Tuesday, May 14, 2013

Adventures

Last week was full of adventures, both academic and literal.

Wednesday, I had a wonderful, heartwarming teacher moment that served to remind me why I wake up at 5:45 every morning to get snapped at by 7-graders. A particular student, who has a solid C-average in my class, asked me on Tuesday what he needs to do to get a B, because he wants to make honor roll (B or better in all classes). I told him, study for the test on Wednesday. On Wednesday, he took the test, and asked about every clarifying question in the world (not unusual for him), none of which I could answer. ("You should know that." "I can't help you with that." It gets old, fast.) I graded his test quickly, and then pulled him out of history into the hallway. I asked him what he did differently for this test. I listened to him ramble on for a minute or two about how he and his mother scoured his classwork and studied together, before I pulled out his test -- 88! And that brought his science average to a B! He jumped up and down. Literally. In the middle of the hallway.

Thursday we had an all day field trip to an outdoorsy, team-building locale. I had a blast canoeing and cheering my kids on at the ropes course. It was raining for a while, but since there was no indoors, we stopped caring after a little while. We canoed till it hurt, and raced each other back and forth. The kids had a blast, but refused to admit it. I was completely wiped out by the end. (and had a glorious nap on the bus. Really. Best 30 minutes of my teaching career.) I was a little wary, though, because at the start of the trip, the chaperones were lectured on NOT helping the kids, letting them figure things out on their own. I anxiously sat on my hands while a student, in a canoe stuck on a tree stump, started crying. I watched while two other pairs of students canoed over and helped. I watched as the stuck girls unstuck, and then joined us racing across the pond. I watched kids help each other all day, and it wasn't the kids who help in the classroom. A lot of the lower students, and the skills kids, were superstars in the wilderness.
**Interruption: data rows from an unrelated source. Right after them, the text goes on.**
-- ==== Sys2Proof/Machine/Hook.lean ====
section
/-! DEFINITION. Hook code inside an axis task (R201 to R203, R335, R336, R342): the charge of an instruction, the run of a
hook against its budget, the record of a trap. -/
namespace Sys2Proof.Machine

/-! ## What an instruction uses (*Pipeline interlocks*) -/

/-- D registers a move names. -/
def moveUses (m : MoveField) : List Nat :=
  match m.mop.toNat with
  | 1 => moveLoads m
  | 2 => if m.sz = 2 then [m.reg.toNat, m.reg.toNat + 1] else [m.reg.toNat]
  | _ => []

/-- Accumulator a move stores. -/
def moveAcc (m : MoveField) : List Nat := if m.mop = 3 then [m.reg.toNat % 4] else []

/-- D registers an instruction word uses, as source or destination. -/
def dUses (w : Nat) : List Nat :=
  let p := fmtP w
  let r := fmtR w
  let c := fmtC w
  let m := fmtM w
  let op2 : List Nat := if r.ims then [] else [r.db.toNat]
  match w / 2 ^ 58 with
  | 0x00 | 0x05 | 0x06 | 0x07 => moveUses p.xmv ++ moveUses p.ymv
  | 0x01 | 0x02 | 0x03 => [p.sa.toNat, p.sb.toNat] ++ moveUses p.xmv ++ moveUses p.ymv
  | 0x04 => p.sa.toNat :: moveUses p.xmv
  | 0x15 | 0x16 | 0x1B => [r.da.toNat, r.dd.toNat]
  | 0x17 => r.dd.toNat :: op2
  | 0x18 => r.da.toNat :: op2
  | 0x20 => [r.da.toNat]
  | 0x21 | 0x23 | 0x2A | 0x2B | 0x2C | 0x2F => [r.dd.toNat]
  | 0x26 => [r.da.toNat, r.db.toNat]
  | 0x27 => [r.dd.toNat, r.dd.toNat + 1]
  | 0x28 => [r.da.toNat, r.dd.toNat, r.dd.toNat + 1]
  | 0x29 => [r.da.toNat, r.db.toNat, r.dd.toNat]
  | 0x2D => op2
  | 0x2E => if r.mod then [r.dd.toNat] else op2
  | 0x33 | 0x37 => if c.csrc then [c.dc.toNat] else []
  | 0x3C | 0x3D => if m.sz = 2 then [m.dd.toNat, m.dd.toNat + 1] else [m.dd.toNat]
  | o => if 0x10 ≤ o ∧ o ≤ 0x1C then [r.da.toNat, r.dd.toNat] ++ op2 else []

/-- Accumulators whose value an instruction needs one clock late after they are written. -/
def accNeeds (w : Nat) : List Nat :=
  let p := fmtP w
  let r := fmtR w
  match w / 2 ^ 58 with
  | 0x05 | 0x06 => p.acs.toNat :: moveAcc p.xmv ++ moveAcc p.ymv
  | 0x00 | 0x01 | 0x02 | 0x03 | 0x07 => moveAcc p.xmv ++ moveAcc p.ymv
  | 0x04 => moveAcc p.xmv
  | 0x21 | 0x22 | 0x23 | 0x24 | 0x25 | 0x27 => [r.ac.toNat]
  | _ => []

/-- The accumulator an instruction writes. -/
def accWrites (w : Nat) : Option Nat :=
  match w / 2 ^ 58 with
  | 0x01 | 0x02 | 0x03 | 0x04 | 0x05 | 0x06 | 0x07 => some (fmtP w).acd.toNat
  | 0x20 | 0x22 | 0x24 | 0x25 | 0x26 => some (fmtR w).ac.toNat
  | _ => none

/-- The charge so far, when each D register with a result in flight is ready, and the accumulator the previous instruction
wrote (R202). -/
structure Charge where
  t : Nat
  flight : List (Nat × Nat)
  acc : Option Nat
deriving DecidableEq, Repr

/-- Cycles of an instruction (*Instruction set*), with the taken figure for a taken branch. -/
def cyclesOf (w : Nat) (taken : Bool) : Nat :=
  let op := w / 2 ^ 58
  if op = 0x33 then 2 else if 0x30 ≤ op ∧ op ≤ 0x32 ∧ taken then 2 else 1

/-- Charge one instruction: its stalls, its cycles, and what it leaves in flight; `shared` says that it is a load from shared
SRAM. -/
def Charge.add (w : Nat) (taken shared : Bool) (c : Charge) : Charge :=
  let stallAcc := match c.acc with
    | some a => b2n ((accNeeds w).contains a)
    | none => 0
  let uses := dUses w
  let start := (c.flight.filter fun (f : Nat × Nat) => uses.contains f.1).foldl (fun (m : Nat) (f : Nat × Nat) => max m f.2) (c.t + stallAcc)
  let op := w / 2 ^ 58
  let dd := (fmtR w).dd.toNat
  let new : List (Nat × Nat) :=
    if op = 0x3C ∧ shared then (dUses w).map fun r => (r, start + 24)
    else if op = 0x28 then [(dd, start + 6), (dd + 1, start + 6)]
    else []
  ⟨start + cyclesOf w taken, new ++ c.flight.filter fun (f : Nat × Nat) => decide (start < f.2) && !uses.contains f.1, accWrites w⟩

/-! ## Traps (R342) -/

/-- Record a trap of a pair: code, PC, task, axis table (CTRAP, CTTID). -/
def recordTrap (p code pc task axn : Nat) (d : Dev) : Dev :=
  let pg := pgCep p
  let d := ((d.wr pg CEP.TCODE code).wr pg CEP.TPC pc).inc pg CEP.TCNT
  (d.wr pg CEP.TTID task).wr pg CEP.TAXN axn

/-! ## A hook -/

/-- How a hook ended. -/
inductive HookEnd where
  | done
  | budget
  | trap (code : Nat)
deriving DecidableEq, Repr

/-- What a hook leaves: the engine, the device, its charge, its events, its instructions, how it ended. -/
structure HookRun where
  e : Eng
  d : Dev
  charge : Charge
  posts : List (Nat × Nat)
  /-- How often NUMERIC is posted (R317). -/
  numeric : Nat
  issued : Nat
  how : HookEnd
deriving DecidableEq, Repr

/-- Run hook code from its PC until DONE, a trap, or a charge at BUDGET (R203). The charge is compared before an instruction and
its stalls; an instruction whose own stall carries the charge to BUDGET still issues (DESIGN CHOICE, notes/assumptions/107.md). -/
def hookLoop (env : Env) (budget : Nat) : Nat → HookRun → HookRun
  | 0, r => { r with how := .budget }
  | fuel + 1, r =>
    if budget ≤ r.charge.t then { r with how := .budget }
    else
      let w := r.d.progWord env.pair r.e.pc
      match stepPc env r.e r.d with
      | .error code => { r with how := .trap code }
      | .ok q =>
        let taken : Bool := match q.ctl with | .jump _ => true | _ => false
        let m := fmtM w
        let shared := w / 2 ^ 58 == 0x3C && decide (0x1000_0000 ≤ addrM r.e m)
        let r' : HookRun :=
          { e := q.e, d := q.d, charge := r.charge.add w taken shared,
            posts := match q.ctl with | .post n a => (224 + n, a) :: r.posts | _ => r.posts,
            numeric := r.numeric + b2n q.numeric, issued := r.issued + 1, how := .done }
        match q.ctl with
        | .done => r'
        | _ => hookLoop env budget fuel r'

/-- The engine at the entry of a hook (R335); A4 as R330 gives it. -/
def hookEntry (n kcyc entry : Nat) : Eng :=
  { Eng.zero with
    D := (Eng.zero.D.set 0 (BitVec.ofNat 32 n)).set 1 (BitVec.ofNat 32 kcyc),
    A := ((Eng.zero.A.set 0 0x0000_FF00#32).set 1 0x0000_FB00#32).set 4 0x0001_8000#32,
    SR := BitVec.ofNat 32 (2 ^ srASAT), KCYC := BitVec.ofNat 32 kcyc, TID := BitVec.ofNat 32 n,
    AXN := BitVec.ofNat 32 n, pc := BitVec.ofNat 16 entry }

/-- Run a hook on pair `p` for table `n` in cycle `kcyc`. -/
def runHook (p n kcyc entry budget : Nat) (d : Dev) : HookRun :=
  hookLoop ⟨p, .hook, false, false⟩ budget 4096
    { e := hookEntry n kcyc entry, d := d, charge := ⟨0, [], none⟩, posts := [], numeric := 0, issued := 0, how := .done }

end Sys2Proof.Machine
end

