/-- A trigger at `t` of a core that is not OFF. While the core scans or dumps, it makes a scan pending; so does one while the core
wakes, but for the trigger of a predictable source it wakes for (`own`); otherwise a scan is due after TDLY, each at its own time
(R431, R432). -/
def mfcTake (c : Fin 4) (own : Bool) (t : Nat) (d : Dev) : Dev :=
  let s := d.cstate c
  if s = 0 then d
  else if 4 ≤ s then pendScan c (passDues c t d)
  else if (s = 3 ∧ !own) ∨ (s ≠ 3 ∧ d.on (pgMfc c) MFC.PEND) then pendScan c d
  else d.mapCore c fun x => { x with due := x.due ++ [t + d.mf c MFC.TDLY * 160] }

/-- MFC_TRIGGER (R431). -/
def mfcTrigger (c : Fin 4) (t : Nat) (d : Dev) : Dev :=
  if d.trigAt c t ∧ d.mfNow c MFC.CONT = 0 then mfcTake c (predictable (d.mfNow c MFC.TSRC)) t (d.at t) else d

/-! ## Scans (R431 to R434, R438, R439) -/

/-- The registers of the start of a scan (R434): MCFG to MCHK, and CCFG and CAPER of every channel. -/
def adoptScan (c : Fin 4) (d : Dev) : Dev :=
  let pg := pgMfc c
  let d := d.each (List.range 8) fun i d => d.copyReg pg 0 (adopted 0) (0x40 + 4 * i)
  d.each (List.range 8) fun n d =>
    (d.copyReg pg 0 (adopted 0) (0x80 + 0x20 * n)).copyReg pg 0 (adopted 0) (0x84 + 0x20 * n)

/-- Entry `e` of the sequence in force: channel, and whether it is a check entry. -/
def Dev.entryOf (d : Dev) (c : Fin 4) (e : Nat) : Nat × Bool :=
  let w := d.mfScan c (if e < 8 then MFC.MSEQLO else MFC.MSEQHI)
  let n := bitsOf w (4 * (e % 8)) 4
  (n % 8, decide (8 ≤ n))

/-- The entry in progress, and a channel field in force for it. -/
def Dev.entryNow (d : Dev) (c : Fin 4) : Nat × Bool := d.entryOf c (d.mf c MFC.ENTRY)
def Dev.chanScan (d : Dev) (c : Fin 4) (f : Fld) : Nat := d.mfScan c (f.nth 0x20 (d.entryNow c).1)

/-- BOMODE with 3 as 0, and the range with 3 as 0. -/
def Dev.bomode (d : Dev) (c : Fin 4) : Nat := let m := d.chanScan c MFC.BOMODE; if m = 3 then 0 else m
def Dev.rangeOf (d : Dev) (c : Fin 4) : Nat := let r := d.chanScan c MFC.RANGE; if r = 3 then 0 else r

/-- Step 1 of an entry at `t` (R433, R426): multiplexer, excitation, burn-out current; the calibration of the conversion. -/
def beginEntry (c : Fin 4) (e t : Nat) (d : Dev) : Dev :=
  let d := (d.mfPut c MFC.ENTRY e).mfPut c MFC.CSTATE 4
  let r := d.rangeOf c
  let w := fun (i : Nat) => d.reg pgCAL 0 (CAL.GAIN0.off + 0x20 * c.val + 8 * r + 4 * i)
  d.mapCore c fun x => { x with
    phase := 0, testing := false, since := t, nolock := false, gain := (w 0).toInt, offs := (w 1).toInt,
    exc := d.chanScan c MFC.EXC, burn := if d.bomode c = 1 then d.chanScan c MFC.BOCUR + 1 else 0 }

/-- The scan that a free core starts by `t`: the first that is due (`some` its due time), or else the pending one (`none`). -/
def Dev.nextScan (d : Dev) (c : Fin 4) (t : Nat) : Option (Option Nat) :=
  match (d.core c).due with
  | t0 :: _ => if t0 ≤ t + 2 * 160 then some (some t0) else if d.on (pgMfc c) MFC.PEND then some none else none
  | [] => if d.on (pgMfc c) MFC.PEND then some none else none

/-- SCAN_START (R431, R432): a due or a pending scan of a free core; one that another scan has put off is late. -/
def scanStart (c : Fin 4) (t : Nat) (d : Dev) : Dev :=
  if d.cstate c ≠ 1 then d
  else match d.nextScan c t with
  | none => d
  | some due =>
    let d := adoptScan c (d.at t)
    let slack := if predictable (d.mf c MFC.TSRC) then 2 * 160 else 5 * 160
    let d := match due with
      | some t0 => d.mapCore c fun x => { x with due := x.due.drop 1, late := x.late || decide (t0 + slack < t), aborted := false }
      | none => (d.mfPut c MFC.PEND 0).mapCore c fun x => { x with late := true, aborted := false }
    beginEntry c 0 t d

/-- When the next scan of a predictable source is due. -/
def Dev.nextDue (d : Dev) (c : Fin 4) (t : Nat) : Nat :=
  match (d.core c).due with
  | t0 :: _ => t0
  | [] => d.nextTrig c t + d.mfNow c MFC.TDLY * 160

/-- The core is free at `t`: a validation takes it (R551), or it starts again (`cont`), waits, or sleeps (R431, R438). -/
def coreRest (c : Fin 4) (cont sleep : Bool) (t : Nat) (d : Dev) : Dev :=
  let d := (passDues c t d).mapCore c fun x =>
    { x with phase := 0, testing := false, late := false, aborted := false, burn := 0, due := if cont then x.due ++ [t] else x.due }
  if d.on pgCAL CAL.VBUSY then validateCore c (d.mfPut c MFC.CSTATE 1)
  else if cont || d.on (pgMfc c) MFC.PEND || !sleep then d.mfPut c MFC.CSTATE 1
  else (d.mfPut c MFC.CSTATE 2).mapCore c fun x => { x with exc := 0 }

/-- Does a core that becomes free at `t` with no scan pending go to sleep (R438)? -/
def Dev.sleepsAt (d : Dev) (c : Fin 4) (t : Nat) : Bool :=
  d.mfNow c MFC.PWRDN == 1 && (!predictable (d.mfNow c MFC.TSRC) || decide (t + 400 * usLsb < d.nextDue c t))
Unfortunately, my 88 student made a bad decision on the trip. He and a female student were caught kissing on the bus. They received phone calls home, though no real punishment. I was a little disappointed about that, more so than any other disciplinary decision made by my superiors this year. They weren't suspended, and they won't be banned from our Boston trip. This frustrates me because, well, aren't we telling kids that it's okay for them to kiss on a school trip? Where is the line? Kissing is 100% okay, but what about touching? Over/under clothes? When do we decide it's not okay? I'm sort of in support of a zero-tolerance policy when it comes to sexuality in a school setting.

Fortunately, it is more and more likely that I will get my health class next year!

That night, I did my first interval run! I may have strained my Achilles (or, strained my calf while canoeing/hiking, or bruised my leg wearing hiking boots), but it was really fun and challenging. Of the eight planned intervals, 3 were at target pace, 3 were a little too slow, and 2 were a little too fast. I need to get better at running at a prescribed pace. I was able to recover enough in time for a steady 7-miler on Saturday, which took a couple of miles to get comfortable, but went smoothly by the end.

This week is a rest week for me, so I'm keeping it easy on the workouts. If only I could get a rest week for school!